# Math Help - Showing a piecewise function is one-to-one

1. ## Showing a piecewise function is one-to-one

I'm trying to show that a piecewise function is one-to-one by showing that for all f(a) = f(b), a = b. The function is:
(x-2)/4 if x/2 is odd
-x/4 if x/2 is even.

I can show f(a) = f(b) implies a = b if a/2 and b/2 are both odd, and i can if they are both even.

Do i need to show f(a) = f(b) implies a = b for the case where a is even and b odd?
I would think i need to, because it should be for all a and b, but when i tried to i got

(a-2)/4 = -b/4 ==> a-2 = -b ==> a = -b+2.

so here it would not be true that f(a) = f(b) implies a = b and thus the function is not one-to-one.

I'm pretty sure that it is, though, and that i'm doing something wrong. The function is suppose to map positive even numbers to integers.
(f(2) = 0----------f(4) = -1--------f(6) = 1--------f(8) = -2....

2. Originally Posted by Relmiw
I'm trying to show that a piecewise function is one-to-one by showing that for all f(a) = f(b), a = b. The function is:
(x-2)/4 if x/2 is odd
-x/4 if x/2 is even.
What is the initial set for this mapping?
It appears that you are mapping the even integers to the integers.
Is that correct?

3. Originally Posted by Plato
What is the initial set for this mapping?
It appears that you are mapping the even integers to the integers.
Is that correct?
I am suppose to come up with a function that maps positive even integers to integers and then show it is one to one and onto

4. Originally Posted by Relmiw
I am suppose to come up with a function that maps positive even integers to integers and then show it is one to one and onto
Well then, in the future please post complete in details.
Suppose $\dfrac{a-2}{4}=\dfrac{-b}{4}$.
That means $a=2n$ where $n$ is a positive odd.
And $b=2m$ where $m$ is positive even.
But that leads to $n=1-m$. Is that possible?

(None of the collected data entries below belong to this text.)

-- ==== Sys2Proof/Tests/Slice0.lean ====
section
/-! SUPPORT. Tests of the definitions, each expected result taken from the rule its docstring names,
and for every statement of Certificates/Slice0/Obligations.lean with hypotheses a witness that meets
them. All nodes here are built as `TV` (spec/00_scope.md R9) unless they say otherwise. -/

namespace Sys2Proof.Tests

open Sys2Proof.Machine

/-! ## Small states -/

/-- Node '1' after reset, with the inputs `xs`. -/
def node (xs : List Input) : State := State.resetOf (Build.tv 0x31) xs

/-- Node '1' with the opcode `op` pending: it is dispatched in this cycle. -/
def pending (op : BitVec 4) (xs : List Input) : State :=
  { node xs with pendValid := true, pendOp := op }

/-- Node '1' at a control point in its first cycle. -/
def running (p : Point) (xs : List Input) : State := { node xs with point := p }

/-- A cycle in which the two inbound lines have these levels. -/
def pins (clk dat : Level) : Input := { Input.undriven with clkIn := clk, datIn := dat }

/-- A cycle in which ACK_IN is low. -/
def ackLow : Input := { Input.undriven with ackIn := false }

/-- A cycle with `rst` = 1. -/
def resetCycle : Input := { Input.undriven with rst := true }

/-- A host write of `d` to address `a`. -/
def hostWrites (a : Addr) (d : Byte) : Input :=
  { Input.undriven with hSel := true, hWe := true, hAddr := a, hWdata := d }

/-- One bit on the inbound lines: a cycle with the clock low, one with it high. -/
def bitWave (b : Level) : List Input := [pins false b, pins true b]

/-- A byte and its 9th clock pulse on the inbound lines (R81, R82), after one more low cycle. -/
def byteWave (v : Byte) : List Input :=
  pins false (v.getLsbD 7) ::
    ([7, 6, 5, 4, 3, 2, 1, 0].map fun j => bitWave (v.getLsbD j)).flatten ++ bitWave (v.getLsbD 0)

/-- A node with one synchroniser stage and at most one payload byte. -/
def short : Build := { Build.tv 0x31 with syncStages := 1, maxLen := 1, edgeTimeout := 4 }

/-- A node that sees a start condition in this cycle, followed by the given bytes on its lines. -/
def hearing (b : Build) (bytes : List Byte) : State :=
  { State.resetOf b (bytes.map byteWave).flatten with datSync := [false] }

/-! ## Well-formedness -/

/-- R74: RSV must be 0000. -/
theorem test_wf_refuses_reserved_bits : (Encoding.cmd8 0b00010000#8).wf = false := by decide
/-- R73, R74: OP 0x7 and 0xF are reserved. -/
theorem test_wf_refuses_reserved_opcode : (Encoding.cmd8 0x07#8).wf = false ∧
    (Encoding.cmd8 0x0F#8).wf = false := by decide
/-- R77: only 110 is the start condition. -/
theorem test_wf_refuses_other_line_patterns :
    ∀ w : BitVec 3, w ≠ 0b110#3 → (Encoding.line3 w).wf = false := by decide
/-- R7: a node id is the code of a hexadecimal digit. -/
theorem test_build_wf_refuses_id : (Build.tv 0x2F).wf = false ∧ (Build.tv 0x3A).wf = false ∧
    (Build.tv 0x40).wf = false ∧ (Build.tv 0x47).wf = false := by decide
theorem test_build_wf_refuses_maxLen : { Build.tv 0x31 with maxLen := 256 }.wf = false := by decide
theorem test_build_wf_refuses_retryMax : { Build.tv 0x31 with retryMax := 0 }.wf = false ∧
    { Build.tv 0x31 with retryMax := 256 }.wf = false := by decide
theorem test_build_wf_refuses_timeouts : { Build.tv 0x31 with ackTimeout := 0 }.wf = false ∧
    { Build.tv 0x31 with edgeTimeout := 0 }.wf = false := by decide
theorem test_build_wf_refuses_delays : { Build.tv 0x31 with tDelay := 0 }.wf = false ∧
    { Build.tv 0x31 with tUnit := 0 }.wf = false ∧
    { Build.tv 0x31 with tSettle := 0 }.wf = false := by decide
theorem test_build_wf_refuses_syncStages : { Build.tv 0x31 with syncStages := 0 }.wf = false := by
  decide
theorem test_build_wf_accepts : (Build.tv 0x30).wf = true ∧ (Build.tv 0x46).wf = true ∧
    Build.reference.wf = true := by decide

/-! ## Decoding: every operation's encoding written out (R73, R77) -/

theorem test_decode_nop : decode (.cmd8 0b00000000#8) = .instr .nop := by decide
theorem test_decode_sendMsg : decode (.cmd8 0b00000001#8) = .instr .sendMsg := by decide
theorem test_decode_phyStart : decode (.cmd8 0b00000010#8) = .instr .phyStart := by decide
theorem test_decode_phyStop : decode (.cmd8 0b00000011#8) = .instr .phyStop := by decide
theorem test_decode_sendByte : decode (.cmd8 0b00000100#8) = .instr .sendByte := by decide
theorem test_decode_recvByte : decode (.cmd8 0b00000101#8) = .instr .recvByte := by decide
theorem test_decode_linesIdle : decode (.cmd8 0b00000110#8) = .instr .linesIdle := by decide
theorem test_decode_msgReceive : decode (.line3 0b110#3) = .instr .msgReceive := by decide
/-- R74: a reserved opcode, reserved bits and both. -/
theorem test_decode_rejects : decode (.cmd8 0b00000111#8) = .rejected .reservedOpcode ∧
    decode (.cmd8 0b10000001#8) = .rejected .reservedBits ∧
    decode (.cmd8 0b00010111#8) = .rejected .reservedBits ∧
    decode (.line3 0b100#3) = .rejected .noStart := by decide
/-- The rows of spec/opcode_table.json, at the widths the table gives them. -/
theorem test_decodeTableWord : decodeTableWord 8 0x05 = some .recvByte ∧
    decodeTableWord 3 0b110 = some .msgReceive ∧ decodeTableWord 8 0x07 = none ∧
    decodeTableWord 3 0b010 = none ∧ decodeTableWord 16 0 = none := by decide
/-- A placed word is the operation of the next step. -/
theorem test_withFetchWord : (State.reset.withFetchWord 8 0x04).fetch = some (.instr .sendByte) ∧
    (State.reset.withFetchWord 3 0b110).fetch = some (.instr .msgReceive) ∧
    (State.reset.withFetchWord 8 0x17).fetch = none := by decide

/-! ## Operations, one cycle each -/

/-- The state that a step answers; the state itself where it answers none. -/
def next (s : State) : State :=
  match step s with
  | .next t => t
  | .fault _ => s
  | .refused _ => s

/-- R98's example, cycle 11 to 12. -/
theorem test_nop_completes : (next (pending 0x0 [])).readReg .status = 0x00 ∧
    (next (pending 0x0 [])).readReg .event0 = 0x01 ∧
    (next (pending 0x0 [])).readReg .cmdResult = 0x00 := by decide

/-- R105: LINES_IDLE raises the three outputs in its dispatch cycle. -/
theorem test_linesIdle_raises :
    let s : State := { pending 0x6 [] with clkOut := false, datOut := false, ackOut := false }
    (next s).readReg .lines = 0x3F ∧ (next s).readReg .event0 = 0x01 := by decide

/-- R103: dispatched with both lines low, PHY_START raises clock and data together in one edge. -/
theorem test_phyStart_raises :
    let s : State := { pending 0x2 [] with clkOut := false, datOut := false }
    (next s).clkOut = true ∧ (next s).datOut = true ∧ (next s).readReg .status = 0x11 := by decide
/-- R103's example, cycle 13 to 14. -/
theorem test_phyStart_ends :
    let s : State := { running (.phyStart .low) [] with datOut := false, cmdAct := true }
    (next s).readReg .lines = 0x3D ∧ (next s).readReg .event0 = 0x01 ∧
      (next s).readReg .status = 0x00 := by decide

/-- R104: with both lines low the clock rises first. -/
theorem test_phyStop_raises_clock_first :
    let s : State := { pending 0x3 [] with clkOut := false, datOut := false }
    (next s).clkOut = true ∧ (next s).datOut = false := by decide
/-- R101, R104's example, cycle 16 to 17. -/
theorem test_phyStop_raises_data :
    (next { running (.phyStop .clock) [] with datOut := false }).datOut = true := by decide

/-- R121's example with ACK_IN held 0, cycle 36 to 37: the premature-ack check. -/
theorem test_sendByte_premature_ack :
    let s : State := { running (.sendByte ⟨0x3C, .clockHigh 7⟩) [] with
      ackSync := [false, false], datOut := false }
    (next s).readReg .diagLast = 0x30 ∧ (next s).readReg .event0 = 0x41 ∧
      (next s).readReg .event1 = 0x20 ∧ (next s).readReg .cmdResult = 0x01 := by decide
/-- R121's example, cycle 52 to 53: the wait times out. -/
theorem test_sendByte_times_out :
    let s : State := { running (.sendByte ⟨0x3C, .ackWait⟩) [] with
      clkOut := false, datOut := false, cnt := 15 }
    (next s).readReg .diagLast = 0x31 ∧ (next s).readReg .diagPos = 0xFF ∧
      (next s).readReg .event0 = 0x41 ∧ (next s).readReg .lines = 0x3C := by decide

5. Originally Posted by Plato
Well then, in the future please post complete in details.
Suppose $\dfrac{a-2}{4}=\dfrac{-b}{4}$.
That means $a=2n$ where $n$ is a positive odd.
And $b=2m$ where $m$ is positive even.
But that leads to $n=1-m$. Is that possible?
I'm not sure where you're getting that a = 2n where n is a positive odd and that b = 2m where m is a positive even.

Wouldn't a = 2 - b where b is a positive odd and b = a - 2 where a is a positive even from simplifying (a-2)/4 = -b/4?

6. Originally Posted by Relmiw
I'm not sure where you're getting that a = 2n where n is a positive odd and that b = 2m where m is a positive even.
I am getting it from the definition of your function.
You wrote the function.
I am showing the one case that you said you could not.
In order for $\dfrac{a}{2}$ to be odd, it is necessary that $a=2n$ where $n$ is a positive odd.

7. Originally Posted by Plato
I am getting it from the definition of your function.
You wrote the function.
I am showing the one case that you said you could not.
In order for $\dfrac{a}{2}$ to be odd, it is necessary that $a=2n$ where $n$ is a positive odd.
Ok, I think I'm understanding your post about n = 1 - m now.
This is not possible as n will be a negative integer for all m.

But, this does not actually mean that the function is not one-to-one because we just showed f(a) /= f(b) if one is even and one is odd (a /= b).

So basically, f(a) = f(b) implies a = b for both even and both odd. For one of each, neither are true so that also maintains it is one-to-one. I believe.

8. You function is one-to-one.
Can you prove that it is onto?

9. Thank you for your help so far.

I would try to show this is onto by showing that each individual piece is onto.
First, (x-2)/4 if x/2 is odd

so, f(e) = (e - 2) / 4
y = (e - 2) / 4
e = 4y - 2

Now i must show that for all y in Z, e is a positive even initeger. I'm thinking 4y - 2 ==> 2(2k - 2) ==> 2(g) g in Z.
The only problem is this only shows e is even, not positive.

similarly, for -x/4 if x/2 is even.
y = -e / 4
e = -4y.

Now i must show that for all y in Z, e is a positive even integer. I'm thinking -4y ==> 2(-2k) ==> 2(g), g in Z.
But again, this doesn't mean e is positive.